EXERCISE: Could you set down exactly the lines in the records below between the line holding "(s.advancePpu n).cfg = s.cfg := rfl" and the line holding "f v).cart = s.cart := rfl", inclusive?

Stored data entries

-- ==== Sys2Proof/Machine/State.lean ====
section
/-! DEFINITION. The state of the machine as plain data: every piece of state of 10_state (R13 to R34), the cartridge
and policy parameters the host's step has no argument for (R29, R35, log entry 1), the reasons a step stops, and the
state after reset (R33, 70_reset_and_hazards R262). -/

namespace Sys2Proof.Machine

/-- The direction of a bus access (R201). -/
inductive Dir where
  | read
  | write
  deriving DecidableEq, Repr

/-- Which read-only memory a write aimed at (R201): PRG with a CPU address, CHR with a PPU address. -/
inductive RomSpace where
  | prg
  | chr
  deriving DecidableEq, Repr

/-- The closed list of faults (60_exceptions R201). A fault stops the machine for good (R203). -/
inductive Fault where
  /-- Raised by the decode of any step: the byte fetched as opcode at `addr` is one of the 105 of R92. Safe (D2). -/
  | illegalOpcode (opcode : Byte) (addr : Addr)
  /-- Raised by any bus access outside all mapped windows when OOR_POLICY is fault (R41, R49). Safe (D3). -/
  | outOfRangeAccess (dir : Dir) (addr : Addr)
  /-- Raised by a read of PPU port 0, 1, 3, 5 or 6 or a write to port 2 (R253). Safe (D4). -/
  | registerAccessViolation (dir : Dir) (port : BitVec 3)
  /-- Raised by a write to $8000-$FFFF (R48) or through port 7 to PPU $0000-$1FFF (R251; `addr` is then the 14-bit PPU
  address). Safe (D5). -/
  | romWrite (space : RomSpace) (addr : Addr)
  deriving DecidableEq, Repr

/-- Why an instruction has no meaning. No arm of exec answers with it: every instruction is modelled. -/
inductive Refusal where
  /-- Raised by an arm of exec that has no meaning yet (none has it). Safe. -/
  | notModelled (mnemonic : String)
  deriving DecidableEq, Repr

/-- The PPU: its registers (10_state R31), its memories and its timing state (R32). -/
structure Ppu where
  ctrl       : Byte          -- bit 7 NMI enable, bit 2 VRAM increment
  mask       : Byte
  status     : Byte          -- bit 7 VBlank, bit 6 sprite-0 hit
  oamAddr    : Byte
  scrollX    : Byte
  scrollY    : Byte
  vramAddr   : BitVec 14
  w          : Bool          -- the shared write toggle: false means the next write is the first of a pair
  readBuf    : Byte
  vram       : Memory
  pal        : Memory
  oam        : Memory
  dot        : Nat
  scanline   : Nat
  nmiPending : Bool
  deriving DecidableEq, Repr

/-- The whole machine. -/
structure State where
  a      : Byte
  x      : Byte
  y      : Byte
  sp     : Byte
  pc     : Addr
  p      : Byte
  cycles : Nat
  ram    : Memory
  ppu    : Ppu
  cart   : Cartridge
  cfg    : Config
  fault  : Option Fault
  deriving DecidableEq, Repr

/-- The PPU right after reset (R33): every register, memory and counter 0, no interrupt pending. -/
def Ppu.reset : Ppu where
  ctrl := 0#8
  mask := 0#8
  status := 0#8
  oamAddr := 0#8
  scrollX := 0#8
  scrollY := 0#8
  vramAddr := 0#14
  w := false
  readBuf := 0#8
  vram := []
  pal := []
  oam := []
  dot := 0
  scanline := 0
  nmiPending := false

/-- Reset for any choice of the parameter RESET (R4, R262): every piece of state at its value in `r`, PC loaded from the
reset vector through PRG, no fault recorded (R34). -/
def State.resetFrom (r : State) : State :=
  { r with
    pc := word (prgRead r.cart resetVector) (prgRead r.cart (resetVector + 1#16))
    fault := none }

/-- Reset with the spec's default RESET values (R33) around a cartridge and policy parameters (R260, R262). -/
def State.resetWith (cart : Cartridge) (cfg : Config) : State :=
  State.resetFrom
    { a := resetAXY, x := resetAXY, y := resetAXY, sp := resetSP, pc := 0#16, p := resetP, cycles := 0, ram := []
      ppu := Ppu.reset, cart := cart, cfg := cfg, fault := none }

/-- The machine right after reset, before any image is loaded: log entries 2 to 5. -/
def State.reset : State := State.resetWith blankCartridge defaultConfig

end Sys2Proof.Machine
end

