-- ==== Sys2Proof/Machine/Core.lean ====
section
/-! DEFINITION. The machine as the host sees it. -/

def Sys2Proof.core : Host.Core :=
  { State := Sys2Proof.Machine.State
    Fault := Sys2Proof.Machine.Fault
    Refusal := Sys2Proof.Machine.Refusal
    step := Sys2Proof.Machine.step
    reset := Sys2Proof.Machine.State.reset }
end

* * *

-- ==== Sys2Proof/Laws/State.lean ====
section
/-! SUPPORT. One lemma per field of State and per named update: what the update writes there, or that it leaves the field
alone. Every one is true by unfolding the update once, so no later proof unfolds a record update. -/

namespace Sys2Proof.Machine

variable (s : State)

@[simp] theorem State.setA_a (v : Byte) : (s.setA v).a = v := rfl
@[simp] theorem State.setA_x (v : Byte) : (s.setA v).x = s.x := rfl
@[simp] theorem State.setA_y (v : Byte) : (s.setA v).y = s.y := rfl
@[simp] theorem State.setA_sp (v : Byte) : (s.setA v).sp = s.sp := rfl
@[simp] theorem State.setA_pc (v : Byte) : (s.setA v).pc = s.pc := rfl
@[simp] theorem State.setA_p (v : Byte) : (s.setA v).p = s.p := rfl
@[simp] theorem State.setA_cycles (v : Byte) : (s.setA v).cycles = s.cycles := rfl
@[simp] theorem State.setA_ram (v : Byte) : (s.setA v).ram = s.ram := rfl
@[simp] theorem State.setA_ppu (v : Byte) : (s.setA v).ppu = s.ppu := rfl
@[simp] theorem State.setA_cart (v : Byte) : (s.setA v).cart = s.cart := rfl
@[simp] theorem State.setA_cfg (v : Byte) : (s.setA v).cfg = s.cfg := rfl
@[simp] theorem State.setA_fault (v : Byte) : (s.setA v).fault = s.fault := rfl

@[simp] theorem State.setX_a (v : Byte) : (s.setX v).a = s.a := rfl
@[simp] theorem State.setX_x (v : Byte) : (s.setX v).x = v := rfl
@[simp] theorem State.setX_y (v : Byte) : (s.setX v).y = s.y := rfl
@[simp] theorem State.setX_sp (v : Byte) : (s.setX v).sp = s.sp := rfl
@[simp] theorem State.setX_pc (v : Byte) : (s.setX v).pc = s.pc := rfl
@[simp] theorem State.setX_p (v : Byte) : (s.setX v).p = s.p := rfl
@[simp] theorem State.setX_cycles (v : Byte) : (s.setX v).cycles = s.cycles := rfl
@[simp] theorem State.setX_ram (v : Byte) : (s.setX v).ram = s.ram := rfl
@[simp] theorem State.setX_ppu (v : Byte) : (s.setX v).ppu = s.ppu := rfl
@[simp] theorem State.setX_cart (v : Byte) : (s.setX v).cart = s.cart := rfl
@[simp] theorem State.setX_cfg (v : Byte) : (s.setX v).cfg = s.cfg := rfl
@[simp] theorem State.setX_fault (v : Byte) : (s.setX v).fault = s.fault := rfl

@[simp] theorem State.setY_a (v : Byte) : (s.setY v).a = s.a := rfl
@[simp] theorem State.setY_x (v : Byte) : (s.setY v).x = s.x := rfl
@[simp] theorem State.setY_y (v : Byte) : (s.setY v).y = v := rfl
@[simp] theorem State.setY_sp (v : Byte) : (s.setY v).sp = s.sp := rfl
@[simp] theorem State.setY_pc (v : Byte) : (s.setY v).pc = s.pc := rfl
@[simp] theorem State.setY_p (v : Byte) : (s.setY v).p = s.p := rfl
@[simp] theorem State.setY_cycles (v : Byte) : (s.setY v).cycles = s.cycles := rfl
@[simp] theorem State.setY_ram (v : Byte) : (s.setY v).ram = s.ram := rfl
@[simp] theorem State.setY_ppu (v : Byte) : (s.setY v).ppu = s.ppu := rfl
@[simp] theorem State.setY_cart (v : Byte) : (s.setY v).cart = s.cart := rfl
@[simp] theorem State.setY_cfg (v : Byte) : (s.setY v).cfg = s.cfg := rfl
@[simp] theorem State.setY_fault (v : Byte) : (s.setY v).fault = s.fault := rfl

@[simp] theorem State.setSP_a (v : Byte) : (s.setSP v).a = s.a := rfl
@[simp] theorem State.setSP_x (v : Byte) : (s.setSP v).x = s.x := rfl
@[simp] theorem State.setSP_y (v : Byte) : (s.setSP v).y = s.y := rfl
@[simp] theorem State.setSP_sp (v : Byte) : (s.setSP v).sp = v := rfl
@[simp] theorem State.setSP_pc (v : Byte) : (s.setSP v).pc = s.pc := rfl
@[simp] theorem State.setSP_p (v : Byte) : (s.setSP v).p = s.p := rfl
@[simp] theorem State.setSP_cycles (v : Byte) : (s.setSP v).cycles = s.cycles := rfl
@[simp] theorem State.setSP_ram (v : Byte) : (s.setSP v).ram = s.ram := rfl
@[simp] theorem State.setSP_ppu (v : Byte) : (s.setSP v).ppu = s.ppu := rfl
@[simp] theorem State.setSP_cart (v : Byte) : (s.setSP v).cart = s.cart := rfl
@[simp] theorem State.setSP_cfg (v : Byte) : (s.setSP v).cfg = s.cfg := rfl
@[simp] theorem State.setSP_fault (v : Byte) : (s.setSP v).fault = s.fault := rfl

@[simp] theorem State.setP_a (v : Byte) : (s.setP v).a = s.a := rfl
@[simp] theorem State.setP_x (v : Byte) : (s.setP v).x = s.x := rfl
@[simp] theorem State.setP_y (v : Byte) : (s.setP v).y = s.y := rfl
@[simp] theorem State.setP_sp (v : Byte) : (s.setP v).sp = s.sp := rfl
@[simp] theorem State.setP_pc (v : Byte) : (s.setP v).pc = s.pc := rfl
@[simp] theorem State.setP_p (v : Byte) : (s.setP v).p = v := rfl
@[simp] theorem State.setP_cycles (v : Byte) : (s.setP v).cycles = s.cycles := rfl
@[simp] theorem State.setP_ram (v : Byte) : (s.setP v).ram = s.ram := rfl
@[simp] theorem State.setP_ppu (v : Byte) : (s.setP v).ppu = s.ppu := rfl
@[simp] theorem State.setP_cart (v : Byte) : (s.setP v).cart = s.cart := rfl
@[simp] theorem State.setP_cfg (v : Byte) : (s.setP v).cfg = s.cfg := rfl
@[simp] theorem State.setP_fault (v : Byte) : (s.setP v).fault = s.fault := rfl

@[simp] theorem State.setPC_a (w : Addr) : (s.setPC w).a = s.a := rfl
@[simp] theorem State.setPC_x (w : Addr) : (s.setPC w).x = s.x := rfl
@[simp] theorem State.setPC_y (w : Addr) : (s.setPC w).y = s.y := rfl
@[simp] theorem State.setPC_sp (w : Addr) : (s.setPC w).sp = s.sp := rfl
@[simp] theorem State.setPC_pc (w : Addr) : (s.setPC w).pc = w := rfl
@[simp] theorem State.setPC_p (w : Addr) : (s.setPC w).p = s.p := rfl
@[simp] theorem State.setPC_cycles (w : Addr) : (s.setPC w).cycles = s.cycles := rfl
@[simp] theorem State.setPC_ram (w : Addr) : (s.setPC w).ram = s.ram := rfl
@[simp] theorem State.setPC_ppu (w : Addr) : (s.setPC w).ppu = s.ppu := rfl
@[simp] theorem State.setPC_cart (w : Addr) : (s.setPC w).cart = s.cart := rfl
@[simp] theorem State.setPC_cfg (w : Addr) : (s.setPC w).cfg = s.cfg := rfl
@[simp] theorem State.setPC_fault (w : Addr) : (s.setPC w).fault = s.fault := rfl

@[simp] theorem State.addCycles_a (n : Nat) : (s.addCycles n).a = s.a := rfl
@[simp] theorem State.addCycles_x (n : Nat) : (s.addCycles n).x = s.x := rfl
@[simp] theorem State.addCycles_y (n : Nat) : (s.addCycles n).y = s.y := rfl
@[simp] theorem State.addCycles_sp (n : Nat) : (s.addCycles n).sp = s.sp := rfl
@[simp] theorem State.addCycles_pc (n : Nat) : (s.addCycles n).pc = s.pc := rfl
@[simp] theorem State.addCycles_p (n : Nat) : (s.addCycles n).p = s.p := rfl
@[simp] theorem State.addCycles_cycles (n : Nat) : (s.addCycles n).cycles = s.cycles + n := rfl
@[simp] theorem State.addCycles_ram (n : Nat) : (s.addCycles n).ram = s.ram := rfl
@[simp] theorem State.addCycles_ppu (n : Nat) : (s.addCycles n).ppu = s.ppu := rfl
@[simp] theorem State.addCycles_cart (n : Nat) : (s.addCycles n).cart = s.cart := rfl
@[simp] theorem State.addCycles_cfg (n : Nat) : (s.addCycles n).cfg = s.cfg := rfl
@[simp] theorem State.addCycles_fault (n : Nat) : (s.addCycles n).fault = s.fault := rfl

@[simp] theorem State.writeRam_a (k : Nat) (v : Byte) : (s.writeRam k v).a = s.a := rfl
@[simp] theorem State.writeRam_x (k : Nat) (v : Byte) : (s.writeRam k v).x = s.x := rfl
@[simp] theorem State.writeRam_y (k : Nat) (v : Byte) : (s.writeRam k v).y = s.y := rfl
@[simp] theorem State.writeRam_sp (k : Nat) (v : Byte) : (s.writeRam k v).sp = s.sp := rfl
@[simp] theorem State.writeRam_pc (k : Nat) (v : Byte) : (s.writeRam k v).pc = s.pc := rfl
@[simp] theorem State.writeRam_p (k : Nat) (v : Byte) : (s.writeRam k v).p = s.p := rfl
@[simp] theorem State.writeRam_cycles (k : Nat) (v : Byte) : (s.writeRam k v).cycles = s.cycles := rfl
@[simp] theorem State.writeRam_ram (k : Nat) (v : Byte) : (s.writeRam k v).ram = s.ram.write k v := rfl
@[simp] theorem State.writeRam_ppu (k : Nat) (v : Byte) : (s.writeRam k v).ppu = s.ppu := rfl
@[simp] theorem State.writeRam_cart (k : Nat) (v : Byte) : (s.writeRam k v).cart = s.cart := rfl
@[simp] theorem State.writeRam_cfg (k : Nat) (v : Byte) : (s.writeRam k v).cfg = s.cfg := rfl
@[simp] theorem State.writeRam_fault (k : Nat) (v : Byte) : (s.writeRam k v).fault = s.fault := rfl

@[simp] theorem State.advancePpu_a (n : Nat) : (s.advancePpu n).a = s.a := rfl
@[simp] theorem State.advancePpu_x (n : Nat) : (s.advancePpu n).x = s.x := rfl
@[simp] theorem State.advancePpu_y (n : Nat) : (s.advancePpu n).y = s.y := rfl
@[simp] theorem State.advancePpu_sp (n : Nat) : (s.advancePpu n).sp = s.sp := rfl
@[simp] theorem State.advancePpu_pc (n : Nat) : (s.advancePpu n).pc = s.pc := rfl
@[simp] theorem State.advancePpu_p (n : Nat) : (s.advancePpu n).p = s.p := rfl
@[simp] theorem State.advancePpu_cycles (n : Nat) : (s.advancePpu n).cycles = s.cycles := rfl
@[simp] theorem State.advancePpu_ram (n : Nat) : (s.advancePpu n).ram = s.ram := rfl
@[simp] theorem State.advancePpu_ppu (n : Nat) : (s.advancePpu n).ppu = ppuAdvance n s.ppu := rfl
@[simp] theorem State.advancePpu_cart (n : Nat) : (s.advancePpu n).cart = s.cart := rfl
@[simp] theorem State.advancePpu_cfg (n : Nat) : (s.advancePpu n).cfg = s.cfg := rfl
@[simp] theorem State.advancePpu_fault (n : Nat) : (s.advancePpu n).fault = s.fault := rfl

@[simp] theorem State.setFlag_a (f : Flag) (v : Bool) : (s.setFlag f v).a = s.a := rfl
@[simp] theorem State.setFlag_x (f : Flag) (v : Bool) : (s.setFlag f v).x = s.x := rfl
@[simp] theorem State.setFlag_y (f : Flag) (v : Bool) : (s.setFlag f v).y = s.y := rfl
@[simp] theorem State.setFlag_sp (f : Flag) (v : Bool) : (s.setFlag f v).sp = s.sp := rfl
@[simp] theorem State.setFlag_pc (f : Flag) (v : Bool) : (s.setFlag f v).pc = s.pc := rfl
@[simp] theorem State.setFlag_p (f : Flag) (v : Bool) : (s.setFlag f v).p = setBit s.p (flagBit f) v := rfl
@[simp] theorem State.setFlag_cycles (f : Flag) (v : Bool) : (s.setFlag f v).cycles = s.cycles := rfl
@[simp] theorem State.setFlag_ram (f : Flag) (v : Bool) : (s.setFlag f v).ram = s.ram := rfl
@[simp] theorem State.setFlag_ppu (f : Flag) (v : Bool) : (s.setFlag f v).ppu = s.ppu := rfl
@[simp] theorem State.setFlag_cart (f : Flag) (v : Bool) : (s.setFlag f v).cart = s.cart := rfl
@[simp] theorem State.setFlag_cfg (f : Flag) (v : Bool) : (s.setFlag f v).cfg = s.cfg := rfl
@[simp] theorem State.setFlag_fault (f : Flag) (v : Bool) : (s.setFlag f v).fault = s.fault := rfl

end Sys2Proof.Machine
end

RESULT OF THIS EXERCISE:
@[simp] theorem State.advancePpu_cfg (n : Nat) : (s.advancePpu n).cfg = s.cfg := rfl
@[simp] theorem State.advancePpu_fault (n : Nat) : (s.advancePpu n).fault = s.fault := rfl

@[simp] theorem State.setFlag_a (f : Flag) (v : Bool) : (s.setFlag f v).a = s.a := rfl
@[simp] theorem State.setFlag_x (f : Flag) (v : Bool) : (s.setFlag f v).x = s.x := rfl
@[simp] theorem State.setFlag_y (f : Flag) (v : Bool) : (s.setFlag f v).y = s.y := rfl
@[simp] theorem State.setFlag_sp (f : Flag) (v : Bool) : (s.setFlag f v).sp = s.sp := rfl
@[simp] theorem State.setFlag_pc (f : Flag) (v : Bool) : (s.setFlag f v).pc = s.pc := rfl
@[simp] theorem State.setFlag_p (f : Flag) (v : Bool) : (s.setFlag f v).p = setBit s.p (flagBit f) v := rfl
@[simp] theorem State.setFlag_cycles (f : Flag) (v : Bool) : (s.setFlag f v).cycles = s.cycles := rfl
@[simp] theorem State.setFlag_ram (f : Flag) (v : Bool) : (s.setFlag f v).ram = s.ram := rfl
@[simp] theorem State.setFlag_ppu (f : Flag) (v : Bool) : (s.setFlag f v).ppu = s.ppu := rfl
@[simp] theorem State.setFlag_cart (f : Flag) (v : Bool) : (s.setFlag f v).cart = s.cart := rfl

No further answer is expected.